Im trying to find the cheapest place to buy kingspan just wanted to know if any of you guys had any contacts or knew anyone who was selling it cheap!! 

Would be a great help!! 

Thanks


----------



## scottymac1989 (Oct 10, 2010)

Depends where u are mate but i would google damaged kingspan sellers. My old boss found a place near me that sells so called damaged boards now i konw what your thinking damaged boards but the damage was if the silver foil was 2 creased or ripped or if corners were damaged perfectly good boards.


----------



## chris2011 (Feb 25, 2011)

*celotex*

hi mate yeah i was googleing that today.

To be honest my mates just used celotex which is pretty similar to kingspan and can find a decent price on it so i think im going to use that...

Thank you for your help mate!


----------



## corny girl (Aug 30, 2009)

Go on the Wickes website (Wickes DIY - Home Improvement Products for Trade and DIY), they have Celotex (same stuff as Kingspan) on offer when you buy 10+ sheets :2thumb:. It's normally something like £28 a sheet but only about £20 when you buy 10+ sheets. I bought it for my shed conversion & saved a bomb :2thumb:. I used the 50mm stuff. Also it's free delivery on stuff over £300 too.


----------



## chris2011 (Feb 25, 2011)

*celotex*

hey i just got off that site real bargain for the celotex!!!! thanks


----------



## corny girl (Aug 30, 2009)

chris2011 said:


> hey i just got off that site real bargain for the celotex!!!! thanks



No probs mate :2thumb:, i combined my order with my Dad as he wanted some. It saved us both a fair bit of money (when you think you are saving £8 per sheet, if you need 10 sheets that's a saving of £80 :gasp.


----------



## chris2011 (Feb 25, 2011)

corny girl said:


> No probs mate :2thumb:, i combined my order with my Dad as he wanted some.
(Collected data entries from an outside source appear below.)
-- ==== Sys2Proof/Machine/Records.lean ====
section
/-!
DEFINITION. History (R224 to R226), spans and records (R227 to R246), per-record measurements (R248 to R250) and their envelopes
(R253 to R256), from the history of the stored streams.
-/
namespace Sys2Proof.Machine

/-! ## Stored streams -/

/-- The stream references of every stored stream, in the order of placement step 1 (R224, R365). -/
def storedStreams (f : Folio) : List Nat :=
  (f.channels.filter (fun c => c.mode ≠ 0 && c.storage ≠ 0)).map (·.chan) ++
  (f.reds.filter (·.stored)).map (fun r => 0x01000000 + r.red) ++
  (f.sums.filter (·.stored)).map (fun w => 0x02000000 + w.ws)

/-- A stream reference names a channel, whose items are bits or transition entries. -/
def streamChan (ref : Nat) : Bool := ref / 2 ^ 24 = 0

/-- The stream's items are single bits. -/
def streamBits (f : Folio) (ref : Nat) : Bool := streamChan ref && !(f.chan ref).trans

/-- The stream's items are transition entries. -/
def streamTrans (f : Folio) (ref : Nat) : Bool := streamChan ref && (f.chan ref).trans

/-- Bits packed as R158 sets out. -/
def packBits (l : List Nat) : Bytes :=
  (List.range (cdiv l.length 8)).map (fun i => BitVec.ofNat 8 (ofBits (((l.drop (8 * i)).take 8).map (· = 1))))

/-- Items as bytes (R158, R159, R225). -/
def itemBytes (bitsP : Bool) (l : List Nat) : Bytes := if bitsP then packBits l else l.flatMap (le 4)

/-- A transition entry's word (Table 05-2). -/
def entryWord (o z : Nat) : Nat := o * 256 + z * 64

/-- The items of a stream in a landed frame and their offsets from the tick, and whether the frame is valid for the stream. -/
def streamItems (s : State) (f : FrameSet) (ref : Nat) : List Nat × List Nat × Bool :=
  let base := placeOf s f.count
  let outs (o : FrameOut) : List Nat × List Nat × Bool :=
    (o.items.map (fun x => (x.value % 2 ^ 32).toNat), o.items.map (fun x => x.at_ - base), o.valid)
  if ref / 2 ^ 24 = 1 then outs (tget {} s.proc.reds (ref % 2 ^ 24)).out
  else if ref / 2 ^ 24 = 2 then outs (tget {} s.proc.sums (ref % 2 ^ 24)).out
  else
    let q := s.cfg.chan ref
    let l := f.chan ref
    let ok := chanValid s f ref
    if q.trans then (l.entries.map (fun x => entryWord x.1 x.2), l.entries.map (·.1), ok)
    else
      let kept := if q.storage = 2 then l.samples.filter (fun x => x.2.2 % (max q.decimD 1) = 0) else l.samples
      (kept.map (fun x => b2n x.2.1), kept.map (·.1), ok)

/-- A bank that holds a channel's landed data of frame `c` has a fault that reaches the frame (R324, R336). -/
def bankFault (s : State) (chan c : Nat) : Bool :=
  let g := chan / 64
  let bs := shareBanks s (c % 3) g
  (List.range bs.length).any (fun i =>
    unitBad s 0x06 (holderBank s (nth bs i)) c && (landedIn s.cfg g (i * 2 ^ 20) ((i + 1) * 2 ^ 20)).contains chan)

/-- A unit that serves a channel in frame `c` has a fault that reaches the frame. -/
def chanFault (s : State) (chan c : Nat) : Bool := unitBad s 0x01 (chan / 64) c || bankFault s chan c

/-- A unit that serves an instance in frame `c` has a fault that reaches the frame. -/
def redFault (s : State) (r c : Nat) : Bool := chanFault s (r / 4) c || unitBad s 0x04 (tget 0 s.rings.redLane r) c

/-- The history ring of a stream has a fault that reaches frame `c` (R488). -/
def histFault (s : State) (ref c : Nat) : Bool := (tget? s.hist ref).any (fun h => unitBad s 0x0A h.ring c)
It saved us both a fair bit of money (when you think you are saving £8 per sheet, if you need 10 sheets that's a saving of £80 :gasp.


thats the exact amount i need aswell!!!! :mf_dribble::lol2::whistling2:


----------



## eightball (Jan 1, 2011)

try wickes, they have deals on most their insulation atm, not sure about kingspan though


----------



## eightball (Jan 1, 2011)

chris2011 said:


> hey i just got off that site real bargain for the celotex!!!! thanks


didnt see that....


----------



## dapper (Aug 14, 2011)

What's going in the shed? Lizard or snakes?

Just curious as I might do the same as I have a large shed that I could convert easily.


----------



## chris2011 (Feb 25, 2011)

dapper said:


> What's going in the shed? Lizard or snakes?
> 
> Just curious as I might do the same as I have a large shed that I could convert easily.


Lizards matey!!


----------